Dietetic Career Spotlight on Dr. Larissa Farnam, Clinical Nutrition Manager, Lactation Consultant, Professor
By SARAH KOSZYK, MA RDN on MAY 22, 2017
Meet Dr. Larissa Farnam, DHSc, RD, LD, IBCLC, who is a Clinical Nutrition Manager, a Lactation Consultant, and a Professor. Dr. Farnam demonstrates how one can juggle multiple jobs within the dietetic field while continuing to follow her dreams and do what she loves most. – Sarah
What attracted you to the field of nutrition and dietetics?
When I first started college, I was a pre-med major, but after taking an introductory nutrition course, I was immediately drawn to the preventative side of medicine. I started dancing at the age of 3 and I had seen some of the unhealthy sides to the dance world, but it wasn’t until I started studying nutrition and I interned at the Boston Ballet where I saw firsthand the importance of nutrition education. During my doctoral program in Health Sciences, I was able to work with various facets of the world of health, from psychologists to nurse practitioners, and I was able to see how a nutrition point of view can fit into all of those aspects. Also…I love food and eating, but I’m health-conscious. It seemed only natural I would enter a field that incorporated food and well-being.
Your Job Title?
The diversity of the dietetics field allows me to play different roles in the clinical world, academia world, and as an entrepreneur. My titles include:
– Regional Clinical Nutrition Manager
– Owner and Lactation Consultant of Lull-a-Baby Lactation Consultants
– Professor of Nutrition in Public Health
Company you are with now?
– Morrison Healthcare
– Lull-a-baby Lactation Consultants
– Coastal Carolina University
– Facebook: www.facebook.com/lullababyLC
Describe a typical (or not so typical) day-in-the-work-life for you?
A typical day for me is not so typical by most others’ standards. Much of my day is spent working at a community hospital, managing the clinical nutrition department. I directly care for patients in the critical care unit, and supervise the nutrition teams of acute and long-term care. In my regional manager role, I oversee the clinical managers at several hospitals and nursing homes in the Southeast, help them prepare for national accreditation surveys, and support any of their clinical nutrition needs.
During the evenings and on weekends, I put on my lactation consultant hat and provide breastfeeding support to moms in the comfort of their own homes. As the owner of Lull-a-Baby Lactation Consultants, I have flexibility with hours. Most of my clients are from coastal South Carolina, but because there are so few lactation consultants in the area, especially who also speak Spanish, my job sometimes involves traveling into North Carolina too.
One evening a week, I teach a 3-hour nutrition course at Coastal Carolina University. It is an introductory nutrition course in the Public Health department. Most of my students are nursing or exercise physiology majors so it’s exciting to educate them about how nutrition will fit into their future professional roles, as well as in their personal lives.
How did you get your current job in dietetics?

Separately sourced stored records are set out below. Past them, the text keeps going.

theorem State.completion_keeps (t : Target) (r : Bool) : Keeps s (s.completion t r) := by
  unfold State.completion; split
  · exact State.deleteContrib_keeps _ _ _
  · exact .refl s

theorem State.setInstant_keeps (t : Target) (v : Level) : Keeps s (s.setInstant t v) :=
  ((s.dropFade_keeps t _).then (State.putLevel_keeps _ _ _)).then (State.revive_keeps _ _)

theorem State.snap_keeps (t : Target) (v : Level) (o : Owner) (r : Bool) : Keeps s (s.snap t v o r) := by
  unfold State.snap
  refine (Adds.then ?_ (State.tell_keeps _ _)).then (State.report_keeps _ _ _ _ _ _)
  refine (s.putLevel_keeps t v).then ?_
  split
  · exact State.completion_keeps _ _ _
  · exact State.revive_keeps _ _

/-- A fade entered where there is room, or in the place its own takeover frees (01, R16, R17). -/
theorem State.enterFade_keeps (t : Target) (v : Level) (ms : Nat) (law : Law) (o : Owner) (r : Bool)
    (h : (s.fadeOn t).isSome = true ∨ s.lv.fades.length < 1024) : Keeps s (s.enterFade t v ms law o r) := by
  have key : Keeps s ((s.dropFade t .takenOver).setFades ((s.dropFade t .takenOver).lv.fades ++
      [⟨t, o, (s.dropFade t .takenOver).levelOf t, v, fadePeriods (s.dropFade t .takenOver).ck.rate ms, 0, law,
        r, isCueOwner o && (s.dropFade t .takenOver).frozen⟩])) :=
    { s.dropFade_keeps t .takenOver with
      fades := fun hf => by
        have hk := (s.dropFade_keeps t .takenOver).fades hf
        simp only [State.setFades_lv_fades, List.length_append, List.length_singleton]
        rcases hn : (s.fadeOn t).isSome with _ | _
        · have hlt : s.lv.fades.length < 1024 := by simpa [hn] using h
          have hd : s.dropFade t .takenOver = s := by
            unfold State.dropFade; split
            · rfl
            · rename_i f hf'; simp [hf'] at hn
          rw [hd]; omega
        · have := s.dropFade_length t .takenOver hn; omega }
  unfold State.enterFade
  simp only
  split
  · exact key
  · exact key.then (State.revive_keeps _ _)

theorem State.fadeTo_keeps (t : Target) (v : Level) (ms : Nat) (law : Law) (o : Owner) (r : Bool) :
    Keeps s (s.fadeTo t v ms law o r) := by
  unfold State.fadeTo; split
  · exact State.snap_keeps _ _ _ _ _
  · rename_i h
    refine s.enterFade_keeps t v ms law o r ?_
    by_cases hs : (s.fadeOn t).isSome = true
    · exact .inl hs
    · right
      have : (s.fadeOn t).isNone = true := by simpa using hs
      simp [this, Config.fadeCapacity] at h; omega

theorem State.fadeOrSet_keeps (t : Target) (v : Level) (ms : Nat) (law : Law) (o : Owner) :
    Keeps s (s.fadeOrSet t v ms law o) := by
  unfold State.fadeOrSet; split
  · exact State.setInstant_keeps _ _ _
  · exact State.fadeTo_keeps _ _ _ _ _ _ _

theorem State.completeFade_keeps (f : Fade) : Keeps s (s.completeFade f) :=
  (((s.putLevel_keeps f.target f.t).then (State.setFades_keeps _ (List.length_filter_le _ _))).then
    (State.completion_keeps _ _ _)).then (State.tell_keeps _ _)

theorem State.writeFade_keeps (f : Fade) : Keeps s (s.writeFade f) := by
  unfold State.writeFade; split
  · exact .refl s
  · exact State.putLevel_keeps _ _ _

theorem State.stepFades_keeps : Keeps s s.stepFades :=
  ((s.setFades_keeps (by simp)).then (keeps_foldl State.writeFade_keeps _ _)).then
    (keeps_foldl State.completeFade_keeps _ _)

theorem State.markFrozen_keeps (b : Bool) : Keeps s (s.markFrozen b) := s.setFades_keeps (by simp)

/-- What a checked request keeps when it is carried out. -/
def KeepsOk {α : Type} (s : State) (r : Except Fail (State × α)) : Prop := ∀ t, r = .ok t → Keeps s t.1

theorem keepsOk_error {α : Type} (f : Fail) : KeepsOk (α := α) s (.error f) := fun _ h => by cases h

theorem keepsOk_ok {α : Type} {t : State} {k : α} (h : Keeps s t) : KeepsOk s (.ok (t, k)) := by
  intro x hx; cases hx; exact h

theorem State.answer_keeps (r : Link) {x : Except Fail (State × Bool)} (h : KeepsOk s x) :
    Keeps s (s.answer r x) := by
  cases x with
  | error f => exact State.finish_keeps _ _ _ _ _
  | ok t => exact (h _ rfl).then (State.finish_keeps _ _ _ _ _)
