-- ==== Sys2Proof/Tests/Slice0.lean ====
section
/-! SUPPORT. Tests: each check of WellFormed refuses an ill-formed command; values the spec works out; and for
each statement one theorem whose states and operands meet its hypotheses, clause by clause. -/

namespace Sys2Proof.Tests
open Sys2Proof.Machine

/-! ### WellFormed refuses -/

def lk : Link := ⟨0, 128⟩
def noDesc : DescField := ⟨0, 0, 1, 0, 0, 0, 0⟩
def noPage : PageField := ⟨1, 0, 0, 0, 0, 0, 1, 0, 0, 1, noDesc, noDesc⟩
def quietPins : Pins := ⟨0, List.replicate 64 0⟩

theorem test_wf_link_window : (Instr.go ⟨256, 0⟩).wf = false := by decide
theorem test_wf_link_offset : (Instr.go ⟨0, 2 ^ 56⟩).wf = false := by decide
theorem test_wf_byte : (Instr.talk lk 256).wf = false := by decide
theorem test_wf_level : (Instr.setLevel lk ⟨0, 0, 0⟩ 0 32768).wf = false := by decide
theorem test_wf_level_low : (Instr.setLevel lk ⟨0, 0, 0⟩ 0 (-32769)).wf = false := by decide
theorem test_wf_target_field : (Instr.stopFade lk ⟨0, 256, 0⟩).wf = false := by decide
theorem test_wf_optional : (Instr.resume lk (some (2 ^ 32))).wf = false := by decide
theorem test_wf_optional_level :
    (Instr.setFoldback lk 1 ⟨none, some 40000, none, none, none, none, none⟩).wf = false := by decide
theorem test_wf_zone_field : (Instr.setZone lk 1 ⟨some 256, none, none, none, none, none⟩).wf = false := by decide
theorem test_wf_descriptor :
    (Instr.startVoice lk 1 { noDesc with frames := 2 ^ 32 } 0).wf = false := by decide
theorem test_wf_page : (Instr.startPage lk { noPage with id := 65536 }).wf = false := by decide
theorem test_wf_button : (Instr.setPageButton lk 1 0 ⟨0, 0, 256, 0, 1⟩).wf = false := by decide
theorem test_wf_schedule_length : (Instr.setSchedule lk 2 [1]).wf = false := by decide
theorem test_wf_register : (Instr.registerWrite 256 false 0).wf = false := by decide
theorem test_wf_root_block : (Instr.rootBlockReadComplete (.data [])).wf = false := by decide
theorem test_wf_pins : (Instr.samplePeriod ⟨0, []⟩ 0).wf = false := by decide
theorem test_wf_target : (Instr.fadeComplete (.crosspoint 25 0)).wf = false := by decide
theorem test_wf_voice : (Instr.voiceStart 65).wf = false := by decide
theorem test_wf_input : (Instr.inputChange 25 0 []).wf = false := by decide
theorem test_wf_first : (Instr.inputChange 1 0 [21]).wf = false := by decide
theorem test_wf_watcher : (Instr.inputChange 1 22 []).wf = false := by decide
theorem test_wf_fetch : (Instr.fetchComplete 1 (.data [0])).wf = false := by decide
theorem test_wf_page_number : (Instr.waitExpiry 65536).wf = false := by decide

/-! ### Rows and records -/

/-- No row of the opcode table gives bits, so no word spells a command (log 1). -/
theorem test_no_word_spells : decodeTableWord 0 0 = none := by decide

theorem test_word_leaves_queue : State.reset.withFetchWord 32 5 = State.reset := rfl

/-- A SET_SOURCE record written out byte by byte: kind 4 at byte 12, its arguments from byte 32 (11, R189,
R195). -/
theorem test_record_set_source :
    decodeRecord lk ([255, 0, 0, 0, 0, 0, 0, 0, 1, 0, 0, 0, 4, 0] ++ List.replicate 18 0 ++ [122, 1] ++
      List.replicate 94 0) = some (.setSource lk 122 1) := by decide

/-- Kind 40 is in no catalogue row (11, R195). -/
theorem test_record_unknown_kind : decodeRecord lk (List.replicate 12 0 ++ [40] ++ List.replicate 115 0) = none := by
  decide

My clinical position I got through networking with interns who graduated from Boston internship programs the year before I did. One had started working at the hospital I currently work at and when an opening came up, she asked if I would be interested when I finished my dietetic internship. I started as an entry level dietitian and worked my way up within the company.
I got my job as a lactation consultant by creating the private practice from the ground up. After my first son was born, I struggled through breastfeeding in the beginning. I was so frustrated and assumed it would come naturally, especially since I was a dietitian. There was no lactation consultant on staff at the hospital where he was born, so I had to figure out how to do it on my own. From that point, I had a personal mission to become an Internationally Board Certified Lactation Consultant so that I could provide support to new moms and babies.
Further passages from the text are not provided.